/-! ## Resets -/

/-- What Cold Reset gives a value (R70, R1150): the state after reset has the pc at the reset vector, ERL and BEV set, SR and TS
clear, Random 63, Wired 0, FrameMask 0, CacheErr.EW clear, the prediction table and BPMode zero, both Event fields zero, the
Interrupt register zero, nothing pending (no Watch, Cache Error, NMI or reset), and Config from the mode bits with IC = DC = 3.
Choices of the model it rests on: notes/assumptions 3, 6. -/
def Obligations.ResetLeavesWhatColdResetStates : Prop :=
  let s := State.reset
  s.pc = 0xFFFFFFFFBFC00000#64 ∧ s.delay = .none ∧ s.erl = true ∧ s.bev = true ∧
  s.cp0.status.getLsbD 20 = false ∧ s.cp0.status.getLsbD 21 = false ∧
  s.cp0.random = 63#6 ∧ s.cp0.wired = 0#6 ∧ s.cp0.frameMask = 0#32 ∧ s.cp0.cacheErr.getLsbD 29 = false ∧
  s.bpt = [] ∧ s.cp0.diagBpMode = 0#2 ∧ s.perf.ctl0.extractLsb' 5 4 = 0#4 ∧ s.perf.ctl1.extractLsb' 5 4 = 0#4 ∧
  s.pending.interrupt = 0#5 ∧ s.pending.watch = false ∧ s.pending.cacheErr = false ∧
  s.pending.nmi = false ∧ s.pending.softReset = false ∧ s.pending.coldReset = none ∧
  s.config.extractLsb' 0 25 = s.bus.modeBits.extractLsb' 0 25 ∧ s.config.extractLsb' 26 6 = 0b011011#6 ∧
  s.mode = .kernel ∧ s.mem = []

/-- The events that precede every instruction, in their order (R1006): a Cold Reset, a Soft Reset, an NMI, a Cache Error that ERL
and DE do not hold back. The resets and NMI go to the reset vector with ERL and BEV set and TS clear, SR clear after a Cold Reset
and set after the others, which tell themselves apart by Status.NMI (R1150, R1153, R1154); NMI preserves everything else but the
link and the posted Cache Errors. Cache Error goes to its own vector with ERL set and ErrorEPC where execution resumes, and the error
that it shows is no longer posted, while those of the other units still are (R1025). A
processor that hangs takes none but the resets (that it takes no NMI and no Cache Error is the model's choice, log entry 70), and after a
Soft Reset CacheErr shows the System interface's error (R313).
Choices of the model it rests on: notes/assumptions 9, 29, 70. -/
def Obligations.ResetsNmiAndCacheErrorsComeFirst : Prop :=
  ∀ (s : State), s.ctm.active = false →
    let q := s.tick
    let after (t : State) : Prop := step s = q.counted none (.next t)
    let p := s.pending
    let ew : Word := 1#32 <<< s.params.cacheErr.ew
    (∀ m, p.coldReset = some m → ∃ t, after t ∧ t.pc = resetVector ∧ t.delay = .none ∧ t.erl = true ∧ t.bev = true ∧
      t.cp0.status.getLsbD 20 = false ∧ t.cp0.status.getLsbD 21 = false ∧ t.bus.modeBits = m ∧
      t.config.extractLsb' 0 22 = m.extractLsb' 0 22 ∧ t.cp0.random = 63#6 ∧ t.cp0.wired = 0#6 ∧ t.cp0.frameMask = 0#32 ∧
      t.cp0.cacheErr = s.cp0.cacheErr &&& ~~~ew ∧ t.bpt = [] ∧ t.cp0.diagBpMode = 0#2 ∧
      t.perf.ctl0.extractLsb' 5 4 = 0#4 ∧ t.perf.ctl1.extractLsb' 5 4 = 0#4 ∧ t.pending.cacheErr = false ∧
      t.pending.watch = false ∧ t.pending.interrupt = 0#5 ∧ t.bus.hung = false) ∧
    (p.coldReset = none → p.softReset = true → ∃ t, after t ∧ t.pc = resetVector ∧ t.delay = .none ∧ t.link.bit = false ∧
      t.cp0.status = (s.cp0.status &&& 0xFFD7FFFF#32) ||| 0x00500004#32 ∧ t.pending.cacheErr = false ∧
      t.pending.watch = false ∧ t.pending.interrupt = 0#5 ∧ t.bus.hung = false ∧ t.int = s.int ∧ t.fp = s.fp ∧
      t.tlb = s.tlb ∧ t.caches = s.caches ∧ t.mem = s.mem ∧ t.bus.modeBits = s.bus.modeBits ∧
      t.cp0 = { q.cp0 with
        errorEpc := t.cp0.errorEpc, status := t.cp0.status
        cacheErr := if s.bus.hung then p.siErr.info ||| (s.cp0.cacheErr &&& ew) else s.cp0.cacheErr }) ∧
    (p.coldReset = none → p.softReset = false → s.bus.hung = true → after { q with note := .waiting }) ∧
    (p.coldReset = none → p.softReset = false → s.bus.hung = false → p.nmi = true → ∃ t, after t ∧
      t = { q with
        pc := resetVector, delay := .none, link := { s.link with bit := false }, note := t.note
        pending := { q.pending.clearCacheErr with nmi := false }
        cp0 := { q.cp0 with
          errorEpc := if s.delay = .none then s.pc else s.pc - 4#64
          status := (s.cp0.status &&& 0xFFDFFFFF#32) ||| 0x00580004#32 } }) ∧
    (p.coldReset = none → p.softReset = false → s.bus.hung = false → p.nmi = false → p.cacheErr = true → s.erl = false →
      s.de = false → ∃ t, after t ∧ t = { q with
        pc := if s.bev then 0xFFFFFFFFBFC00300#64 else 0xFFFFFFFFA0000100#64
        delay := .none, link := { s.link with bit := false }, note := t.note
        pending := { q.pending with
          iErr := { p.iErr with posted := false }
          dErr := { p.dErr with posted := p.iErr.posted && p.dErr.posted }
          sErr := { p.sErr with posted := (p.iErr.posted || p.dErr.posted) && p.sErr.posted }
          siErr := { p.siErr with posted := (p.iErr.posted || p.dErr.posted || p.sErr.posted) && p.siErr.posted } }
        cp0 := { q.cp0 with
          cacheErr := (if p.iErr.posted then p.iErr.info else if p.dErr.posted then p.dErr.info
            else if p.sErr.posted then p.sErr.info else p.siErr.info) ||| (s.cp0.cacheErr &&& ew)
          errorEpc := if s.delay = .none then s.pc else s.pc - 4#64
          status := s.cp0.status ||| 4#32 } })

/-! ## The step -/

/-- Where no event is pending and the fetch delivers a word that decodes to an instruction, the step is that instruction in the
state the fetch leaves, with the performance counters updated after it; a fetch that traps or stops is the step's outcome. An
instruction that waits is held, and the step after runs it again with no fetch, so that an uncached instruction is read "exactly once"
(R440); that a cached one is held too is the model's choice (log entry 67). Before
it, time has passed: only Count, Random, the timer, the age of a due interrupt, the error pulses, the record of the last step's
writes, and the model's own counter, note and held word differ. A word that is no instruction: an undefined major opcode, SPECIAL function or REGIMM code takes Reserved Instruction
(R471); an undefined COP1 code Reserved Instruction, an undefined COP1 format Unimplemented Operation (R475), an undefined COP1X
function Reserved Instruction, and COP0 with bits 25:21 = 01000 Reserved Instruction (R600), each after the usability checks of R478;
the other undefined COP0 codes, among them the undefined CO = 1 functions and the COP0 words with a must-be-zero field that is not zero
(R458, R602), and CACHE operations (R531), where CP0 is usable, are undefined, and the model stops. On the other words with such a field
it stops too (R470), but where their class takes an exception first: CP1 unusable, or MIPS III or MIPS IV not enabled (R109, R477,
R478).
Choices of the model it rests on: notes/assumptions 7, 10, 11, 19, 29, 52, 67. -/
def Obligations.StepRunsTheDecodedInstruction : Prop :=
  ∀ (s : State), s.ctm.active = false → s.tick.pendingEvent = none →
    let next := s.tick.nextWord s.held
    (s.held = none → next = s.tick.fetch) ∧ (∀ w, s.held = some w → next = .ok w s.tick) ∧
    (∀ w t i, next = .ok w t → decode w = .instr i →
      (∀ u, exec i t = .next u → step s = .next { u with held := if u.note = .waiting then some w else none, perf := { u.perf with
        cnt0 := (t.countEvents (some (countKind i)) u).perf.cnt0, cnt1 := (t.countEvents (some (countKind i)) u).perf.cnt1 } }) ∧
      (∀ f, exec i t = .fault f → step s = .fault f) ∧ (∀ r, exec i t = .refused r → step s = .refused r)) ∧
    (∀ t, next = .trap t → ∃ u, step s = .next u ∧ u = { t with perf := u.perf }) ∧
    (∀ f, next = .stop f → step s = .fault f) ∧
    s.tick = { s with
      ctr := s.ctr + 1, note := .none, held := .none, bus := { s.bus with corErr := false, uncErr := false, sent := [] }
      pending := { s.pending with timer := s.tick.pending.timer, waited := s.tick.pending.waited }
      cp0 := { s.cp0 with count := s.tick.cp0.count, random := s.tick.cp0.random } } ∧
    (∀ w t, next = .ok w t →
      let op := (w.extractLsb' 26 6).toNat
      let rs := (w.extractLsb' 21 5).toNat
      let rt := (w.extractLsb' 16 5).toNat
      let fn := (w.extractLsb' 0 6).toNat
      let takes (u : State) : Prop := step s = t.counted none (.next u)
      let ri := t.takeException 10#5
      let uo := { t with fp := { t.fp with fsr := (t.fp.fsr &&& 0xFFFC0FFF#32) ||| 0x00020000#32 } }.takeException 15#5
      (op ∈ [28, 29, 30, 31, 59] ∨ (op = 0 ∧ fn ∈ [5, 14, 21, 40, 41, 53, 55, 57, 61]) ∨
        (op = 1 ∧ rt ∈ [4, 5, 6, 7, 13, 15, 20, 21, 22, 23, 24, 25, 26, 27, 28, 29, 30, 31]) → takes ri) ∧
      (op = 17 → rs ∈ [3, 7, 9, 10, 11, 12, 13, 14, 15] → takes (if t.cu1 then ri else t.coprocessorUnusable 1)) ∧
      (op = 17 → rs ∈ [18, 19, 22, 23, 24, 25, 26, 27, 28, 29, 30, 31] ∨ (rs = 20 ∨ rs = 21) ∧ fn ∉ [32, 33] ∨
          (rs = 16 ∨ rs = 17) ∧ (fn = rs + 16 ∨ fn ∈ [16, 20, 23, 24, 25, 26, 27, 28, 29, 30, 31, 34, 35, 38, 39, 40, 41, 42, 43,
            44, 45, 46, 47]) → takes (if t.cu1 then uo else t.coprocessorUnusable 1)) ∧
      (op = 19 → fn ∉ [0, 1, 8, 9, 15, 32, 33, 40, 41, 48, 49, 56, 57] →
        takes (if t.mips4 then (if t.cu1 then ri else t.coprocessorUnusable 1) else ri)) ∧
      (op = 16 → rs = 8 → 4 ≤ rt → takes (if t.cp0Usable then ri else t.coprocessorUnusable 0)) ∧
      (op = 16 → rs ∈ [2, 3, 6, 7, 9, 10, 11, 12, 13, 14, 15] ∨
          (16 ≤ rs ∧ (fn ∉ [1, 2, 6, 8, 16, 24] ∨ w &&& 0x01FFFFC0#32 ≠ 0#32)) ∨ (rs ∈ [1, 5] ∧ w &&& 0x7FF#32 ≠ 0#32) ∨
          (rs ∈ [0, 4] ∧ (w &&& 0x7C0#32 ≠ 0#32 ∨ (w &&& 0xF800#32 ≠ 0xC800#32 ∧ fn ≠ 0))) → if t.cp0Usable then step s = .fault .undefinedCop0
        else takes (t.coprocessorUnusable 0)) ∧
      (op = 47 → rt ∈ [2, 6, 10, 12, 13, 14, 15, 18, 22, 26, 30] → if t.cp0Usable then step s = .fault .undefinedCacheOp
        else takes (t.coprocessorUnusable 0)) ∧
      (∀ z ∈ zeroFieldsInteger ++ zeroFieldsFloat, w &&& z.mask = z.value → w &&& z.field ≠ 0#32 →
        match z.checks.find? fun c => !c.passes t with
        | some c => takes (c.trap t)
        | none => step s = .fault .mustBeZeroField))

/-- A fetch in kseg1 reads the four bytes at the physical address in the memory's byte order, whatever RE says, by one read request, and
changes nothing else (R187, R230, R245, R440); so does one through the TLB or another segment to an uncached address, but that RE inverts
bit 2 of the address with the parameter ReFetchSwap. A cached fetch delivers the word that the instruction cache holds of its block (R262),
and changes its LRU bit alone; where it holds none, the word of the secondary cache, which is filled from memory if it misses (R263, R276).
No fetch changes more than storage. A pc that is not a multiple of four takes Address Error (R1031).
Choices of the model it rests on: notes/assumptions 15, 59. -/
def Obligations.FetchReadsTheWordAtThePc : Prop :=
  ∀ (s : State),
    (s.mode = .kernel → 0xFFFFFFFFA0000000 ≤ s.pc.toNat → s.pc.toNat < 0xFFFFFFFFC0000000 → s.pc.toNat % 4 = 0 →
      s.bus.errAddrs = [] → s.bus.replies = [] →
      s.fetch = .ok (BitVec.ofNat 32 (bytesAt s.memEnd s.mem (kseg1Pa s.pc) 4)) (s.afterRead (kseg1Pa s.pc) 4)) ∧
    (s.pc.toNat % 4 ≠ 0 → s.fetch = .trap (s.addressError false s.pc)) ∧
    (∀ p, s.pc.toNat % 4 = 0 → s.translate s.pc .fetch = .ok p → s.bus.errAddrs = [] → s.bus.replies = [] →
      let swap := s.params.reFetchSwap && s.reverseEndian
      let a := if swap then s.pc ^^^ 4#64 else s.pc
      let pa := if swap then p.pa ^^^ 4#40 else p.pa
      let key := wayKey (iSet a)
      let word := BitVec.ofNat 32 (bytesAt s.memEnd s.mem pa.toNat 4)
      (p.alg = 2#3 ∨ p.alg = 7#3 →
        s.fetch = .ok word { s with bus := { s.bus with sent := s.bus.sent ++ [.read pa 4 p.attr] } }) ∧
      (algCached p.alg = true →
        (∀ w x, (∀ v, (s.iTagAt (key v)).bad = false) → (s.iTagAt (key w)).holds p.pa = true →
          (s.iTagAt (key !w)).holds p.pa = false → s.iWordAt (key w) (iIndex a) = ⟨.plain x, none⟩ →
          s.fetch = .ok x { s with caches := { s.caches with iLru := Sparse.set false s.caches.iLru (iSet a) (!w) } }) ∧
        (∀ x t, s.Coherent → s.canonical = true → (∀ v, (s.iTagAt (key v)).holds p.pa = false) → s.fetch = .ok x t →
          (∃ w, (t.sTagAt (t.sKey p.pa w)).holds p.pa = true ∧
            x = fetchWord s.memEnd a (quadPart (t.sQuadAt (t.sKey p.pa w) (t.sQuadIndex p.pa)).data p.pa)) ∧
          ((∀ v, (s.sTagAt (s.sKey p.pa v)).holds p.pa = false) → x = word)))) ∧
    (∀ x t, s.fetch = .ok x t → s.SameCore t ∧ t.link = s.link)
○ ○ ○ ○ ○ ○ ○
• **INSTRUCTIONS TO FOLLOW**
Output the material above exactly, but only from the line that carries "s.pc = 0xFFFFFFFFBFC00000#64" through the line that carries "s.mode = .kernel ∧ s.mem = []".

• **EXPECTED OUTPUT**
  s.pc = 0xFFFFFFFFBFC00000#64 ∧ s.delay = .none ∧ s.erl = true ∧ s.bev = true ∧
  s.cp0.status.getLsbD 20 = false ∧ s.cp0.status.getLsbD 21 = false ∧
  s.cp0.random = 63#6 ∧ s.cp0.wired = 0#6 ∧ s.cp0.frameMask = 0#32 ∧ s.cp0.cacheErr.getLsbD 29 = false ∧
  s.bpt = [] ∧ s.cp0.diagBpMode = 0#2 ∧ s.perf.ctl0.extractLsb' 5 4 = 0#4 ∧ s.perf.ctl1.extractLsb' 5 4 = 0#4 ∧
  s.pending.interrupt = 0#5 ∧ s.pending.watch = false ∧ s.pending.cacheErr = false ∧
  s.pending.nmi = false ∧ s.pending.softReset = false ∧ s.pending.coldReset = none ∧
  s.config.extractLsb' 0 25 = s.bus.modeBits.extractLsb' 0 25 ∧ s.config.extractLsb' 26 6 = 0b011011#6 ∧
  s.mode = .kernel ∧ s.mem = []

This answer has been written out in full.